Ils sont partis, et me laissent dans le monde qu’ils ont dévasté. Le ciel fondu coule, rouge et gris, le long de mes joues en une boue acide. Mon visage et mon âme sont masqués d’hypocrisie, et je ne vois dans les miroirs que des boucliers levés, des yeux peints sur des murs de résistance.

J’arrache mon masque et les tambours me guident vers le miroir de feu. Ici la beauté règne en tyran. La musique s’élève en flammes qui s’enroulent à mes membres et me tirent loin au dessus de ma carcasse calcinée. Ici le feu est purificateur, il fait briller le métal, il rayonne la chaleur, mais n’enfume jamais l’air. Il est respiration, il est sueur. Il est le long ruban d’acier qui parcourt, de la pointe au regard, le corps du danseur et le tire vers la ligne.

Et la ligne se tord sous la musique, toujours plus élancée. Elle trace sous mes yeux, dans le miroir de feu, le poème que mon rêve récitait.

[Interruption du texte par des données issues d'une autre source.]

-- ==== Sys2Proof/Machine/Issue.lean ====
section
/-! DEFINITION. The issue of one instruction by one group: choosing the issue set (R76-R78), fetching (R152, R153), the
field check (R147), participation (R148), and moving the program counters behind it. Every core instruction's meaning is
this shell with the instruction's own field check and effect. -/
namespace Sys2Proof.Machine

/-- Tenths of core clocks per nanosecond at an operating point, OP0-OP3 (0.4, 0.8, 1.2, 1.6 GHz). -/
def opRate (op : Nat) : Nat := 4 * (op + 1)

/-- Core clocks since the core was last placed into service, in tenths (SRD selector 0x02). -/
def coreTenths (s : State) (p : Nat) : Nat :=
  (coreOf s p).clkTenths + (s.now - (coreOf s p).clkAt) * opRate (tget {} s.domains p).op

/-- An instruction about to take effect: core, slot, group, job and tag, issue set, its program counter, the
participating threads, and the word. -/
structure Iss where
  p : Nat
  g : Nat
  gr : Group
  job : Nat
  tag : Nat
  set : Mask
  pc : W64
  part : Mask
  w : InsnWord
deriving DecidableEq, Repr

/-- What an instruction does: its result in the group's registers, or in the whole state; the same with the program
counters already moved; nothing yet (it issues again later); or an exception. -/
inductive Eff where
  | reg (g : Group)
  | done (s : State)
  | movedG (g : Group)
  | moved (s : State)
  | held (s : State)
  | trap (cause : Nat) (addr : W64) (mask : Mask)

/-- Threads of the issue set for which p[PRED] XOR NEG is true (R148). -/
def partMask (g : Group) (w : InsnWord) (set : Mask) : Mask :=
  let p := pGet g w.pred.toNat
  set &&& (if w.neg then ~~~ p else p)

/-- What happens before the instruction is checked: nothing can issue; the fetch stops it and leaves this state; or it
goes on. -/
inductive Prep where
  | idle
  | stop (s : State)
  | go (i : Iss)

/-- The forward-progress threshold of R77 in force. -/
def fwdThreshold (c : Core) : Nat := 2 ^ (bits c.cfg 11 8 + 4)

/-- The program counter whose issue set issues: the granted one, else the lowest (R76, R77); none when no thread is a
candidate or a grant of R77 is due. -/
def issuePc (c : Core) (g : Group) : Option W64 :=
  match g.granted with
  | some v => if atPc g (candidates g) v = 0 then lowestPc g else some v
  | none => if g.issueRun ≥ fwdThreshold c then none else lowestPc g

/-- Operations in flight of slot `g` (R80): its instructions in the matrix queue or array, and its stores that have not left the
core. -/
def inFlightOf (c : Core) (g : Nat) : Nat :=
  (c.mat.filter fun m => m.slot == g).length
  + (((c.merge.filter fun e => !e.sent).flatMap fun e => e.stores).filter fun x => x.1 == g).eraseDups.length

/-- Issue set, fetch and participation for slot `g` of core `p` (R73, R76, R148, R152, R153). -/
def prepare (s : State) (p g : Nat) (w : InsnWord) : Prep :=
  match groupOf s p g with
  | none => .idle
  | some gr =>
    match jobOf s gr.job, issuePc (coreOf s p) gr with
    | some j, some pc =>
      if gr.block ≠ .none || inFlightOf (coreOf s p) g ≥ 128 || j.phase ≠ .running then .idle
      else
        let set := atPc gr (candidates gr) pc
        let tag := tagOf s j.ctx
        match xlate s p tag pc.toNat .x with
        | .miss =>
          match gr.xfault with
          | some (page, cause) =>
            if page = pc.toNat / 0x1000 then .stop (takeException s p g cause pc pc set)
            else .stop (setGroup s p g { gr with block := .walk pc .x })
          | none => .stop (setGroup s p g { gr with block := .walk pc .x })
        | .fault f =>
          .stop (takeException (xltRecord s f true (logicalOf s p |>.getD 0) tag pc.toNat) p g f.cause pc pc set)
        | .ok _ _ =>
          if (coreOf s p).icache.contains (tag, pc.toNat / 128) then
            .go { p, g, gr, job := gr.job, tag, set, pc, part := partMask gr w set, w }
          else .stop (setGroup s p g { gr with block := .fetch pc })
    | _, _ => .idle

/-- The group after an issue: the grant and the boost of the slot class end, and the count of R77 goes on. -/
def afterIssue (i : Iss) (cls : Nat) (g : Group) : Group :=
  let others := candidates i.gr &&& ~~~ i.set
  { g with
    granted := none
    released := false
    xfault := none
    boost := clrBit g.boost cls
    issueRun := if others = 0 then 0 else if i.set = i.gr.lastSet then i.gr.issueRun + 1 else 1
    lastSet := i.set
    issues := i.gr.issues + 1
    lastIssue := (lanesOf i.set).foldl (fun t l => tset 0 t l (i.gr.issues + 1)) g.lastIssue }

/-- The issue set moves to the next instruction. -/
def advance (i : Iss) (g : Group) : Group := pcSetIn g i.set (i.pc + 8)

/-- The commitment of an instruction of class `cls` is counted (Table 20-2); one that took a matrix-queue entry since `s` is counted
when the entry commits. -/
def countIssue (s : State) (i : Iss) (cls : Nat) (s' : State) : State :=
  if (coreOf s' i.p).mat.length > (coreOf s i.p).mat.length then s' else pmcCore s' i.p (1 + cls) 1

/-- The state after an instruction's effect. -/
def finish (s : State) (i : Iss) (cls : Nat) : Eff → State
  | .reg g => pmcCore (setGroup s i.p i.g (afterIssue i cls (advance i g))) i.p (1 + cls) 1
  | .movedG g => pmcCore (setGroup s i.p i.g (afterIssue i cls g)) i.p (1 + cls) 1
  | .done s' => countIssue s i cls (updGroup s' i.p i.g fun g => afterIssue i cls (advance i g))
  | .moved s' => countIssue s i cls (updGroup s' i.p i.g fun g => afterIssue i cls g)
  | .held s' => s'
  | .trap cause addr mask => takeException s i.p i.g cause i.pc addr mask

/-- One issue: nothing, a stop of the fetch, cause 0x01 for an illegal word, cause 0x06 for a bad register, or the
instruction's effect. -/
def issueAt (s : State) (p g : Nat) (w : InsnWord) (cls : Nat) (legal : Group → InsnWord → Bool)
    (body : Iss → State → Eff) : State :=
  match prepare s p g w with
  | .idle => s
  | .stop s' => s'
  | .go i =>
    if !legal i.gr w then takeException s p g 1 i.pc 0 i.set
    else if w.flaw = .register ∧ i.part ≠ 0 then takeException s p g 6 i.pc 0 i.part
    else finish s i cls (body i s)

/-- The meaning of a core instruction of issue class `cls` (0 vector, 1 scalar, 2 memory, 3 matrix). -/
def issue (p g : Nat) (w : InsnWord) (cls : Nat) (legal : Group → InsnWord → Bool) (body : Iss → State → Eff)
    (s : State) : Out :=
  onUnit (decide (p < 36) && decide (g < 48)) (.next (issueAt s p g w cls legal body))

/-- A result that is written once when at least one thread participates (R78). -/
def once (f : Iss → Group) (i : Iss) (_ : State) : Eff := if i.part = 0 then .reg i.gr else .reg (f i)

/-- A result for each participating thread, in ascending lane order; each lane reads the registers as they were. -/
def perLane (f : Iss → Group → Nat → Group) (i : Iss) (_ : State) : Eff :=
  .reg ((lanesOf i.part).foldl (fun g t => f i g t) i.gr)

end Sys2Proof.Machine
end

Ils sont là, ils s’échappent et dansent eux aussi, dans chacune de ces gouttes qui perlent sur ma peau. Ils la lavent des cendres du jour, et la vérité s’évapore, éthérée, pour couvrir le miroir d’une buée dansante. Elle est dans la sueur, elle est le fruit de tant d’efforts. Elle a cette odeur de beauté naturelle qu’on ne mérite jamais, ce goût de fièvre qu’on n’ose pas savourer. Elle s’envole bien vite, il faut la sentir, l’aimer pour ce qu’elle est, comme on aime la vapeur le temps qu’elle s’élève, nous caressant le cou.

Le miroir de vie

Mais on apprend bien vite que les rêves ne sont que fuite. Ils fondent, ils s’évaporent, ils sont des traces sur les miroirs. Ils nous font courir, nous agitent, nous animent, pointant nos doigts vers l’horizon, jetant nos regards sur des collines vierges. Et l’on rentre chez soi, abandonné comme tous les soirs, ivre d’espoir comme tous les soirs, prêt à céder à la folie des songes la nuit durant.

Mais dans cet abandon, dans cette nudité, dans cette réalité primitive, on ressent parfois la caresse de miroirs providentiels. Alors qu’on pensait avoir éteint toutes les lumières, on surprend dans un miroir une image familière. Ni complètement étrangère, ni vraiment connue, un portrait de famille encadré de lumière. Une idée plus qu’une image, une présence imaginée.

L’image que me renvoie ce miroir de vie, c’est celle que vous peignez de moi. Celle que vous me contez, celle que vos regards décrivent si bien, que vos mots tracent dans mon esprit. C’est le miroir qui m’impressionne, celui qui me fait réfléchir. C’est la vérité la plus complexe, ma vérité aux mille visages. Elle est dans ces lueurs, dans ces regards dès qu’ils se posent sur moi. Elle est dans vos mots et dans vos gestes. Elle est la plus complexe, la plus fragile. Elle est la vérité partagée d’un sourire, qu’on apprécie pour ce qu’elle est, comme on apprécie le sourire de ceux qui regardent en vous avant de voir à travers vous.